Task data:
************

-- ==== Sys2Proof/Machine/Modes.lean ====
section
/-!
DEFINITION. Modes and their transitions (R59–R68), power states (R69), sessions' ends (R44), resets with the retention of *Retention matrix* (R77–R83), the SYS, MODE and
RST pages (R84–R87).
-/
namespace Sys2Proof.Machine

/-- Update the mode logic. -/
def State.updMd (s : State) (f : ModeState → ModeState) : State := { s with md := f s.md }

/-! The causes of SAFE-HOLD (R68) -/

/-- Rank of a cause for MODE.SH_CAUSE[CAUSE] (R68). -/
def shRank : ShCause → Nat
  | .bootCheck => 0
  | .ctlFault => 1
  | .cmpFault => 2
  | .tamper => 3
  | .safety => 4
  | .host => 5

/-- The cause shown, of a list with the newest first (R68). -/
def shShown : List (ShCause × Nat) → Option (ShCause × Nat)
  | [] => none
  | c :: cs => match shShown cs with
    | some d => if shRank d.1 < shRank c.1 then some d else some c
    | none => some c

/-- MODE.SH_CAUSE (R85). -/
def State.shWord (s : State) : Word :=
  match shShown s.md.shCauses with
  | none => 0
  | some c => w32 (c.1.code + 256 * maskOf ((s.md.shCauses.map fun x => x.1.code - 1).eraseDups) + 65536 * (c.2 % 65536))

/-- Add a cause as the newest. -/
def State.addCause (s : State) (c : ShCause) (p : Nat) : State :=
  s.updMd fun m => { m with shCauses := (c, p) :: m.shCauses.filter fun x => x != (c, p) }

/-- A cause counts as cleared within SAFE-HOLD (*Clearing of SAFE-HOLD causes*); the host's clears when its command completes. -/
def State.causeCleared (s : State) (c : ShCause × Nat) : Bool :=
  match c.1 with
  | .safety => s.fnReset c.2 && !(s.fn c.2).demand
  | .tamper => !s.tamperActive && !s.keysZeroed
  | _ => false

/-- Causes that have cleared leave MODE.SH_CAUSE (R68). -/
def State.refreshCauses (s : State) : State :=
  if s.md.mode == .safeHold then s.updMd fun m => { m with shCauses := m.shCauses.filter fun c => !s.causeCleared c } else s

/-! The end of a session (R44) -/

/-- Every instance of every page of *Page map*. -/
def allPages : List (Page × Nat) := Page.all.flatMap fun p => (List.range p.count).map fun i => (p, i)

/-- Pages that a session unlocked lock again (R36). -/
def State.relock (s : State) (slot : Nat) : State :=
  allPages.foldl (fun s p => if s.rdp p.1 p.2 Off.PAGE_LOCK = w32 (256 * slot) then s.wrp p.1 p.2 Off.PAGE_LOCK 0xFF01 else s) s

/-- A session ends (R44): its freeze, its staging, its locks and its waiting barriers with it; in SAFE-HOLD the idle count starts with the last (R69). -/
def State.endSession (s : State) (slot : Nat) : State :=
  let s := { s with host := { s.host with sessions := s.host.sessions.filter fun x => x.slot != slot } }
  let s := ((s.freezeOfSession slot).updSessionEnd slot).relock slot
  let s := { s with
    ord := { s.ord with pend := s.ord.pend.filter fun w => w.sess != slot }
    pair := { s.pair with acks := s.pair.acks.filter fun a => a.2.1 != slot } }
  if s.md.mode == .safeHold && s.host.sessions.isEmpty then s.updMd fun m => { m with idleFrom := some s.now } else s

/-- Every session ends. -/
def State.endAllSessions (s : State) : State := (s.host.sessions.map (·.slot)).foldl (fun s k => s.endSession k) s

/-! Changing the mode -/

/-- The mode changes: MODE_CHG and a 0x0102 record (R85, R515). -/
def State.setMode (s : State) (m : Mode) (r : ModeReason) : State :=
  let old := s.md.mode
  if old == m then s
  else
    let s := s.updMd fun x => { x with mode := m, reason := r, transitions := (x.transitions + 1) % 65536 }
    (s.irq .mode 0 1).record 0x0102 (w32 (old.code + 16 * m.code + 256 * r.code)) s.shWord (w32 s.degNow)

/-- RUN, or DEGRADED when a fitted unit is out of service (R61). -/
def State.activeMode (s : State) : Mode := if s.degNow ≠ 0 then .degraded else .run

/-- After a change of mode, values that R17 now drives differently are sent: event frames of active segments (R363). Log entry 86, DEDUCED. -/
def State.refreshCan (s : State) (old : State) : State :=
  (List.range s.variant.segments).foldl (fun s k => match (s.seg (k + 1)).cfg with
    | none => s
    | some c =>
      if (s.seg (k + 1)).st != .active then s
      else
        let ch := (c.sigs.filter fun d => d.num ≥ 512 && (old.drivenCan (k + 1) d.num).2 != (s.drivenCan (k + 1) d.num).2).map (·.num)
        let fs := evtFrames c ch []
        s.updSeg (k + 1) fun g => { g with evtQ := g.evtQ ++ fs.take (32 - g.evtQ.length) }) s

/-- After a change of mode, the OUT points of stations that are UP whose driven values differ are sent; SAFE-HOLD sends every OUT point of each of them, in one set with
FULL (R593). Log entry 86, DEDUCED. -/
def State.refreshPts (s : State) (old : State) : State :=
  if s.servesDpx then
    (upStations s).foldl (fun s st => match s.stn? st with
      | none => s
      | some x =>
        let ch := x.outs.filter fun o => (old.drivenPt (ptIndex st o.idx)).2 != (s.drivenPt (ptIndex st o.idx)).2
        if s.md.mode == .safeHold then s.sendFull st false
        else if ch.isEmpty then s
        else
          let es := ch.map fun o => s.outEntry st o.idx (s.drivenPt (ptIndex st o.idx)).2
          (ch.foldl (fun s o => s.noteSent st o.idx (s.drivenPt (ptIndex st o.idx)).2) s).queueSet st 0 es) s
  else s

/-- What a change of mode sends. -/
def State.refreshOuts (s : State) (old : State) : State := (s.refreshCan old).refreshPts old

/-- The solver slots stop: cycles are discarded, and a TRIAL or CAPTURE that awaits one completes with ABORTED. Log entry 87, DEDUCED. -/
def State.stopSlots (s : State) : State :=
  (List.range 8).foldl (fun s n =>
    let x := s.slot n
    let s := if x.trialCmd.isSome then (s.updSlot n fun y => { y with trialCmd := none }).endCmds n 2 (fun _ => true) .aborted else s
    s.endCmds n 4 (fun _ => true) .aborted) s.discardCycles

/-- A CAPTURE that awaits a cycle completes with ABORTED where no further cycle starts. Log entry 87, DEDUCED. -/
def State.dropCaptures (s : State) : State :=
  (List.range 8).foldl (fun s n => if (s.slot n).cyc.isNone then s.endCmds n 4 (fun _ => true) .aborted else s) s

/-- A switch accepted in COMMISSION is abandoned when COMMISSION is left (R76). -/
def State.leaveCommission (s : State) : State :=
  match s.prof.switch with
  | some w => if w.commission then s.abandonSwitch else s
  | none => s

/-- Entry to RUN, DEGRADED, MAINTENANCE or STANDBY from BOOT, COMMISSION or SAFE-HOLD: the origin (R22), the tasks (R343), PROF.LAST_GOOD (R86). -/
def State.enterActive (s : State) : State := s.setOrigin.startTasks.profRuns

/-- What a change to `m` starts and stops, apart from SAFE-HOLD and DORMANT. -/
def State.changeMode (s : State) (m : Mode) (r : ModeReason) : State :=
  let old := s
  let was := s.md.mode
  let s := if was == .commission then s.leaveCommission else s
  let s := if was == .commission || was == .maintenance then s.endTests else s
  let s := if m == .commission then s.abandonSwitch.stopTasks.dropCaptures else s
  let s := s.setMode m r
  let s := if was == .safeHold then s.updMd fun x => { x with shCauses := [], idleFrom := none } else s
  let s := if m.tasksRun && !was.tasksRun then s.enterActive else s
  let s := if m == .commission then s.newFrames else s
  let s := if m == .commission || was == .safeHold then s.startLoops else s
  let s := if m == .standby then s.segsStandby.stopServing else s
  s.refreshOuts old

/-! MODE.CMD (R61–R66) -/

/-- Address of MODE.CMD's queue. -/
def modeCmdAddr : Nat := Page.reg .mode 0 Off.MODE_CMD

/-- A MODE.CMD completes (R85). -/
def State.modeDone (s : State) (c : QCmd) (e : Err) : State :=
  (s.wrp .mode 0 Off.MODE_CMD_STAT (w32 (c.word.fld 0 4 + 256 * c.word.fld 8 8 + 65536 * e.code + 2 ^ 24))).irq .mode 0 2

/-- Every MODE.CMD not yet complete completes with ABORTED but for `keep` (R64). -/
def State.abortModes (s : State) (keep : Option QCmd) : State :=
  let q := s.queue modeCmdAddr
  let s := (s.setQueue modeCmdAddr []).updMd fun m => { m with crossing := none }
  (q.filter fun c => some c != keep).foldl (fun s c => s.modeDone c .aborted) s

/-- The reason of an entry to SAFE-HOLD (R85). -/
def shReason : ShCause → ModeReason
  | .safety => .safety
  | .host => .host
  | _ => .fault
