/-! NET.CMD (R148, R162) -/

/-- The pre-shared key of generation `g` of a station (R146), from the root in the slot that DPX.ROOT_SLOT names. -/
def State.stationPsk (s : State) (st g : Nat) : Option (List Byte) :=
  match s.keyOf ((s.rdp .dpx 0 Off.DPX_ROOT_SLOT).fld 0 6) useRoot, s.net.img with
  | some root, some im =>
    some (Hash.hkdfExpand32 (Hash.hkdfExtract (Hash.ascii "Duxaeth DPX") root) (Hash.ascii "DPX1" ++ natLE 4 im.netid.toNat ++ natLE 2 st ++ natLE 4 g))
  | _, _ => none

/-- KEXPORT (R148): the key of the next generation, wrapped under the key of the slot in NET.KEX_SLOT. -/
def State.netKexport (s : State) (st : Nat) : Err × State :=
  match s.stn? st with
  | none => (.notFound, s)
  | some x =>
    let k := (s.rdp .net 0 Off.NET_KEX_SLOT).fld 0 6
    if !s.occupied k then (.absentUnit, s)
    else match s.keyOf k useKek with
      | none => (.auth, s)
      | some kek => match s.stationPsk st (x.kgen + 1) with
        | none => (.state, s)
        | some psk =>
          let b := Aes.wrap kek psk
          let s := { s with net := { s.net with kexBuf := (List.range 10).map fun j => w32 (leAt b (4 * j) 4) } }
          (.ok, s.recordGen 0xB .net 0 Off.NET_KEX_SLOT (w32 k))

/-- DISABLE: the departure of the station is a point-ingest epoch (R142). -/
def State.netDisableEpoch (s : State) (st : Nat) : Err × State := ((s.netDisable st).1, s.epoch (.ingest st) fun s => (s.netDisable st).2)

/-- Execute one NET.CMD (*NET.CMD operations*). -/
def State.execNetCmd (s : State) (c : QCmd) : State :=
  let op := c.word.fld 0 4
  let st := c.word.fld 16 12
  let need : Priv := if op = 3 then .operate else if op ≤ 2 then .config else .service
  let r : Err × State :=
    if op = 0 ∨ 5 < op ∨ st = 0 then (.range, s)
    else if !c.priv.ge need then (.denied, s)
    else if op ≠ 3 ∧ !commMaint s.md.mode then (.mode, s)
    else if op = 1 then s.netEnable st
    else if op = 2 then s.netDisableEpoch st
    else if op = 3 then s.netResync st
    else if op = 4 then s.netNextGen st
    else s.netKexport st
  r.2.complete .net 0 Off.NET_CMD_STAT r.1 (c.word.fld 8 8)

/-! Command registers (R592) -/

/-- The lowest privilege of any operation of a page's command register. -/
def lowestPriv : Page → Priv
  | .rst | .evt | .sec | .upd | .time | .safe | .slc | .slv | .force => .service
  | .prof | .adc | .can => .config
  | _ => .operate

/-- The page's command register stands at this offset; RST.CMD is one without a queue (R79). -/
def isCmd (p : Page) (o : Nat) : Bool := cmdOff p == some o || (p == .rst && o == Off.RST_CMD)

/-- Commands that wait on a page, those set apart behind a page reset among them. -/
def State.waiting (s : State) (p : Page) (i : Nat) : Nat := (s.queue (cmdAddr p i)).length + (s.queue (cmdAddr p i + 1)).length
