-- ==== Sys2Proof/Machine/RowsMem.lean ====
section
/-!
DEFINITION. The meanings of the rows of the table for memory protection (R111–R130).
-/
namespace Sys2Proof.Machine

/-- SANDING_BURST (R119). Sanding reads the next 64-byte main-memory burst, corrects and writes back as needed, and wraps at the end of the sweep.
What the reads of the two codewords of the burst find. -/
def execSandingBurst (t : Nat) (f0 f1 : MemFind) (s : State) : Host.Outcome State Fault Refusal := occurs t (fun s => s.sandBurst f0 f1) s

/-- SRAM_SCRUB (R123). The CTL SRAM scrub sweeps the SRAM every 10 s. `found` gives the words that the sweep did not find clean, by index. -/
def execSramScrub (t : Nat) (found : List (Nat × MemFind)) (s : State) : Host.Outcome State Fault Refusal := occurs t (fun s => s.sramScrub found) s

/-- TELEMETRY_SAMPLE (R129). A telemetry sample is taken between scheduling points, or skipped and counted. -/
def execTelemetrySample (t : Nat) (taken : Bool) (s : State) : Host.Outcome State Fault Refusal := occurs t (fun s => s.telemetry taken) s

/-- MEM_CLR (R130). A write to MEM.CLR zeroes the K-class memory counters and records the clearing. -/
def execMemClr (t : Nat) (slot : Nat) (val : Word) (s : State) : Host.Outcome State Fault Refusal :=
  occurs t (fun s => s.hostWrite slot (Page.reg .mem 0 Off.MEM_CLR) val) s

end Sys2Proof.Machine
end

************

What is being asked: Write out exactly the lines above from the line with "def State.stopSlots (s" through the line with "let s := if x.trialCmd.isSome", both of them included, and leave out all other lines.

Problem solution:
def State.stopSlots (s : State) : State :=
  (List.range 8).foldl (fun s n =>
    let x := s.slot n
    let s := if x.trialCmd.isSome then (s.updSlot n fun y => { y with trialCmd := none }).endCmds n 2 (fun _ => true) .aborted else s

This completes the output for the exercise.